Story URL: https://archiveofourown.org/works/15932891
Author URL: https://archiveofourown.org/users/Muccamukk/pseuds/Muccamukk
Summary: Lew's jump into Normandy brings disaster the second he touches down. As the invasion continues, and Lew struggles on, the memory of dark water clings to him.





	All the Greens of June

**Author's Note:**

> Written for h/c bingo square "Drowning." Lew doesn't actually drown (in this fic he lives! See, this is cheerful! I can write cheerful!), but it comes close, and there are lots of references to other drowned paratroopers (an unfortunately common fate for the airborne on D-Day). This is my usual muddle of book canon, show canon, and haphazard research, so hopefully it all hangs together.
> 
> Title from the case/lang/veirs song, and only used a little ironically. (Bloody HBO colour filters.)
> 
> I may do a follow up from Dick's PoV set during episode three.

Lew was in the middle of his stick, and jumping wasn't as much a choice as a reaction. He leaped out the door, counted to four one thousands, and checked his risers. It was all good. Everything was fine. He wasn't surrounded by German flack and burning planes. He wasn't headed for a tree, the outline of the branches lit in yellow and red. He yanked on his left riser and drifted away towards a patch of darkness that looked empty. Empty of muzzle flashes, and empty of the lights laid out by the pathfinders to indicate the drop zones. When they hit ground, no one was going to know where they fuck they were, Lew least of all.
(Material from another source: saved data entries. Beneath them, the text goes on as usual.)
-- ==== Sys2Proof/Tests/Slice0.lean ====
section
/-! SUPPORT. The model's own tests (expected values from spec/95_test_vectors.md, named by row), the smoke test of WellFormed, and a
witness for the hypotheses of each statement. -/

namespace Sys2Proof.Tests

open Sys2Proof Sys2Proof.Machine

/-- K of spec/95_test_vectors.md. -/
def scenarioKey : Key := ⟨0x62, 0xea, 0x1d, 0x4f, 0x14, 0xfa, 0xe5, 0x6c⟩

/-- The state one OPEN with release number `fw` leaves, with the key K. -/
def inSession (fw : Nat) : State :=
  { State.reset with
    phase := .opened
    key := scenarioKey
    decEn := some (decide (fw ≤ 256))
    wire := [.transportOpen 1 2 true, .releaseQuery fw, .featureWrite (0x00 :: scenarioKey.toBytes) .ok] }

/-- The same session after a read has failed. -/
def ended : State := { inSession 256 with phase := .ended }

def nextOf (r : Result) : Option State :=
  match r with
  | .next s => some s
  | .fault _ => none
  | .refused _ => none

/-- The working values a stage leaves. -/
def cycleOf (r : Result) : Option Cycle := (nextOf r).map (·.cycle)

/-- What the caller has got. -/
def answersOf (r : Result) : Option (List Response) := (nextOf r).map (·.toCaller)

/-! ### WellFormed refuses ill-formed terms -/

theorem test_wf_unknown_code_bad_marker : (Instr.clsUnk ⟨0x6d, 0x0b, 0x2c, 0xa4, 0x0c, 0, 0, 0⟩).wellFormed = false := by decide

theorem test_wf_unknown_code_bad_sum : (Instr.clsUnk ⟨0x6d, 0x0b, 0x2c, 0xa5, 0x0d, 0, 0, 0⟩).wellFormed = false := by decide

theorem test_wf_unknown_code_known : (Instr.clsUnk ⟨0x41, 0x00, 0x00, 0x41, 0x0d, 0, 0, 0⟩).wellFormed = false := by decide

theorem test_wf_tap_frame_of_short_read :
    (Instr.dbgtap [1, 2, 3, 4, 5, 6, 7] (some ⟨0, 0, 0, 0, 0, 0, 0, 0⟩) (.event .wrongPacket)).wellFormed = false := by decide

theorem test_wf_unknown_code : (Instr.clsUnk ⟨0x6d, 0x0b, 0x2c, 0xa4, 0x0d, 0x11, 0x22, 0x33⟩).wellFormed = true := by decide

theorem test_step_refuses_ill_formed :
    step { State.reset with pending := [.operation (.clsUnk ⟨0x41, 0x00, 0x00, 0x41, 0x0d, 0, 0, 0⟩)] } =
      .refused .illFormed := rfl

/-! ### Decoding: frames written out from R72 and R77 -/

/-- V-MRK 3: all eight bits of the marker are compared. -/
theorem test_decode_markchk :
    decode [0x50, 0x01, 0xa1, 0xf2, 0x8d, 0, 0, 0] = .ok (.markchk ⟨0x50, 0x01, 0xa1, 0xf2, 0x8d, 0, 0, 0⟩) := rfl

/-- V-SUM 7, the source's printed frame. -/
theorem test_decode_sumchk :
    decode [0x42, 0x10, 0x64, 0x76, 0x0d, 0, 0, 0] = .ok (.sumchk ⟨0x42, 0x10, 0x64, 0x76, 0x0d, 0, 0, 0⟩) := rfl

/-- V-PRI 2: marker and checksum both wrong. -/
theorem test_decode_marker_first :
    decode [0x50, 0x01, 0xa1, 0xf3, 0x0e, 0, 0, 0] = .ok (.markchk ⟨0x50, 0x01, 0xa1, 0xf3, 0x0e, 0, 0, 0⟩) := rfl

/-- V-CLS 2. -/
theorem test_decode_hum : decode [0x41, 0x11, 0xd7, 0x29, 0x0d, 0, 0, 0] = .ok (.clsHum 4567 ⟨0, 0, 0⟩) := rfl

/-- V-CLS 7. -/
theorem test_decode_temp : decode [0x42, 0x11, 0x12, 0x65, 0x0d, 0, 0, 0] = .ok (.clsTemp 4370 ⟨0, 0, 0⟩) := rfl

/-- V-CLS 13: the bytes of 3000 the wrong way round are not 3000. -/
theorem test_decode_co2 : decode [0x50, 0xb8, 0x0b, 0x13, 0x0d, 0, 0, 0] = .ok (.clsCo2 47115 ⟨0, 0, 0⟩) := rfl

/-- V-CLS 27: 0x41 with bit 7 set is another code. -/
theorem test_decode_unk :
    decode [0xc1, 0x00, 0x00, 0xc1, 0x0d, 0, 0, 0] = .ok (.clsUnk ⟨0xc1, 0x00, 0x00, 0xc1, 0x0d, 0, 0, 0⟩) := rfl

/-- R79, by name. -/
theorem test_decode_wrong_length :
    decode [0x41, 0x11, 0xd7, 0x29, 0x0d, 0, 0] = .error (.wrongLength 7) ∧
    decode [0x41, 0x11, 0xd7, 0x29, 0x0d, 0, 0, 0, 0] = .error (.wrongLength 9) ∧
    decode [] = .error (.wrongLength 0) := ⟨rfl, rfl, rfl⟩

/-- V-CLS 3: the encoder puts value, checksum, marker and pad where R72 has them. -/
theorem test_encode_hum :
    encode (.clsHum 10000 ⟨0xde, 0xad, 0xbe⟩) = some ⟨0x41, 0x27, 0x10, 0x78, 0x0d, 0xde, 0xad, 0xbe⟩ := by decide

/-- The table's row CLS.UNK as its match stands: code 0, value 0, checksum 0 (V-SUM 6). -/
theorem test_table_word_unk :
    decodeTableWord 64 0x000000000D000000 = some (.clsUnk ⟨0, 0, 0, 0, 0x0d, 0, 0, 0⟩) ∧
    decodeTableWord 32 0x0D000000 = some (.clsUnk ⟨0, 0, 0, 0, 0x0d, 0, 0, 0⟩) := by decide

/-- The rows of the three codes with their checksum filled in (R81's `constraint`). -/
theorem test_table_word_codes :
    decodeTableWord 64 0x410000410D000000 = some (.clsHum 0 ⟨0, 0, 0⟩) ∧
    decodeTableWord 64 0x420000420D000000 = some (.clsTemp 0 ⟨0, 0, 0⟩) ∧
    decodeTableWord 64 0x500000500D000000 = some (.clsCo2 0 ⟨0, 0, 0⟩) := by decide

/-- Their match words alone have a wrong checksum, and SUMCHK has the higher priority (R81). -/
theorem test_table_word_without_checksum :
    decodeTableWord 64 0x410000000D000000 = some (.sumchk ⟨0x41, 0, 0, 0, 0x0d, 0, 0, 0⟩) := by decide

/-- V-CLS 6, fetched and run from reset. -/
theorem test_fetch_word_runs :
    cycleOf (step (State.reset.withFetchWord 64 0x421064b60d000000)) =
      some { Cycle.empty with outcome := some (.event (.ambientTemperature 4196)) } := by decide

/-! ### The session commands -/

/-- V-CFG 1. -/
theorem test_config_key : (nextOf (exec (.configKey scenarioKey) State.reset)).map (·.key) = some scenarioKey := by decide

/-- V-CFG 8. -/
theorem test_config_key_refused : exec (.configKey scenarioKey) (inSession 256) = .refused (.notAdmitted .config .opened) := rfl

/-- P4 line 1. -/
theorem test_config_debug : (nextOf (exec (.configDebug true) State.reset)).map (·.debug) = some true := by decide

/-- V-CFG 3. -/
theorem test_config_timeout_none :
    (nextOf (exec (.configTimeout .none) State.reset)).map (·.timeout) = some .block := by decide

/-- V-CFG 5. -/
theorem test_config_timeout_negative :
    (nextOf (exec (.configTimeout (.duration (-1))) State.reset)).map (fun s => (s.timeout, s.toCaller)) =
      some (.ms 5000, [.invalidTimeout]) := by decide

/-- V-OPEN 3 and 4: the boundary of the release number. -/
theorem test_open_release_boundary :
    (nextOf (exec (.openSession (.ok 0x0100 .ok)) State.reset)).map (·.decEn) = some (some true) ∧
    (nextOf (exec (.openSession (.ok 0x0101 .err)) State.reset)).map (·.decEn) = some (some false) := by decide

/-- P1 line 3, the nine bytes on the wire, and P3 line 4, a failed OPEN. -/
theorem test_open_report_and_failure :
    (nextOf (exec (.openSession (.ok 0x0100 .ok)) { State.reset with key := scenarioKey })).map (fun s => s.wire.getLast?) =
      some (some (.featureWrite [0x00, 0x62, 0xea, 0x1d, 0x4f, 0x14, 0xfa, 0xe5, 0x6c] .ok)) ∧
    (nextOf (exec (.openSession .err) State.reset)).map (fun s => (s.phase, s.toCaller)) =
      some (.closed, [.transportError]) := by decide

/-- V-CFG 10: CLOSE from ENDED leaves the reset registers. -/
theorem test_close :
    (nextOf (exec .closeSession ended)).map (fun s => (s.phase, s.key, s.decEn, s.timeout, s.debug)) =
      some (.closed, ⟨0, 0, 0, 0, 0, 0, 0, 0⟩, none, .ms 5000, false) := by decide

/-- V-CFG 7. -/
theorem test_close_refused : exec .closeSession State.reset = .refused (.notAdmitted .closeSession .closed) := rfl

/-! ### READ -/

/-- P1 line 4 (V-MODE 1) and V-MODE 2, the same report in both modes. -/
theorem test_read_both_modes :
    answersOf (exec (.readOne (.answered (.ok [0xc9, 0xb0, 0x50, 0xda, 0x57, 0x7f, 0x66, 0x2f]))) (inSession 256)) =
      some [.outcome (.event (.ambientTemperature 4196))] ∧
    answersOf (exec (.readOne (.answered (.ok [0xc9, 0xb0, 0x50, 0xda, 0x57, 0x7f, 0x66, 0x2f]))) (inSession 257)) =
      some [.outcome (.event (.unexpectedData ⟨0xc9, 0xb0, 0x50, 0xda, 0x57, 0x7f, 0x66, 0x2f⟩))] := by decide

/-- V-LEN 5 and V-LEN 1. -/
theorem test_read_short_and_failed :
    answersOf (exec (.readOne (.answered (.ok [0x41, 0x11, 0xd7, 0x29, 0x0d, 0, 0]))) (inSession 257)) =
      some [.outcome (.event .wrongPacket)] ∧
    (nextOf (exec (.readOne (.answered .ioerr)) (inSession 257))).map (fun s => (s.phase, s.toCaller)) =
      some (.ended, [.outcome .endOfSequence]) := by decide

/-! ### The stages of a read cycle -/

/-- R140: RAW is defined only when N = 8. -/
theorem test_recv :
    cycleOf (exec (.recv (.answered (.ok [0xc9, 0xb0, 0x50, 0xda, 0x57, 0x7f, 0x66, 0x2f]))) (inSession 256)) =
      some { Cycle.empty with n := some 8, raw := some ⟨0xc9, 0xb0, 0x50, 0xda, 0x57, 0x7f, 0x66, 0x2f⟩ } ∧
    cycleOf (exec (.recv (.answered (.ok [1, 2, 3, 4, 5, 6, 7]))) (inSession 256)) =
      some { Cycle.empty with n := some 7 } := by decide

/-- R141. -/
theorem test_iochk :
    (nextOf (exec (.iochk .ioerr) (inSession 256))).map (fun s => (s.phase, s.cycle.outcome)) =
      some (.ended, some .endOfSequence) ∧
    (nextOf (exec (.iochk (.ok [])) (inSession 256))).map (fun s => (s.phase, s.cycle.outcome)) =
      some (.opened, none) := by decide

/-- V-LEN 4, 6 and 7. -/
theorem test_lenchk :
    (cycleOf (exec (.lenchk 7) (inSession 256))).map (·.outcome) = some (some (.event .wrongPacket)) ∧
    (cycleOf (exec (.lenchk 9) (inSession 256))).map (·.outcome) = some (some (.event .wrongPacket)) ∧
    (cycleOf (exec (.lenchk 8) (inSession 256))).map (·.outcome) = some none := by decide

/-- V-MODE 1 and 2. -/
theorem test_decsel :
    (cycleOf (exec (.decsel ⟨0xc9, 0xb0, 0x50, 0xda, 0x57, 0x7f, 0x66, 0x2f⟩) (inSession 256))).map (·.f) =
      some (some ⟨0x42, 0x10, 0x64, 0xb6, 0x0d, 0, 0, 0⟩) ∧
    (cycleOf (exec (.decsel ⟨0xc9, 0xb0, 0x50, 0xda, 0x57, 0x7f, 0x66, 0x2f⟩) (inSession 257))).map (·.f) =
      some (some ⟨0xc9, 0xb0, 0x50, 0xda, 0x57, 0x7f, 0x66, 0x2f⟩) := by decide

/-- V-PERM 1. -/
theorem test_perm : cycleOf (exec (.perm ⟨0, 1, 2, 3, 4, 5, 6, 7⟩) State.reset) =
    some { Cycle.empty with p := some ⟨2, 4, 0, 7, 1, 6, 5, 3⟩ } := by decide

/-- V-XORK 1. -/
theorem test_xork : cycleOf (exec (.xork ⟨0x45, 0x89, 0x01, 0xef, 0x23, 0xcd, 0xab, 0x67⟩) (inSession 256)) =
    some { Cycle.empty with x := some ⟨0x27, 0x63, 0x1c, 0xa0, 0x37, 0x37, 0x4e, 0x0b⟩ } := by decide

/-- V-ROT 10 and 7. -/
theorem test_rotr3 :
    cycleOf (exec (.rotr3 ⟨0x12, 0x34, 0x56, 0x78, 0x9a, 0xbc, 0xde, 0xf0⟩) State.reset) =
      some { Cycle.empty with r := some ⟨0x02, 0x46, 0x8a, 0xcf, 0x13, 0x57, 0x9b, 0xde⟩ } ∧
    cycleOf (exec (.rotr3 ⟨0x80, 0, 0, 0, 0, 0, 0, 0x01⟩) State.reset) =
      some { Cycle.empty with r := some ⟨0x30, 0, 0, 0, 0, 0, 0, 0⟩ } := by decide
He didn't realise how screwed he was until his boots touched down with a splash and he understood that he'd missed land and hit some kind of lake or mire or...

Lew's feet hit bottom, shot out from under him, and his body pitched forward, a hundred pounds of gear driving his face into the water. His Mae West did nothing to slow his plunge into the cold murky water. Lew flailed, knowing his had seconds. His right hand tangled in something, and the parachute settled on top of him, wiping the world from dark to utterly black. Lew hadn't had time to take a breath, and his heart was racing, burning through the little air he had left. There was no time. The clip on his harness had jammed he pushed at it, then yanked at it then pushed again, all left handed. It was stuck. He was stuck. He groped down his leg until he found his boot knife, and he slashed at the suspension lines until he got his right hand free. His gloves made his movements clumsy, but he didn't have time to pull them off. The buckle was still jammed. 

His lungs were burning, and he was going to have to breath soon. If he inhaled, he was going to die in the mud in Normandy without even standing on enemy soil, and he'd never see Dick Winters again. If he didn't inhale, the same damn thing was going to happen.

Priorities: Lew needed to get his head out of the water. If he couldn't turn over, could he find the edge and haul himself out? He groped forward but found nothing but water and mud. He had to turn over then, turn over and get his head out of the damn water. Christ, he was going to drown if he didn't get his fucking act together. If this were a sailboat, he'd know what to do. If Dick were here...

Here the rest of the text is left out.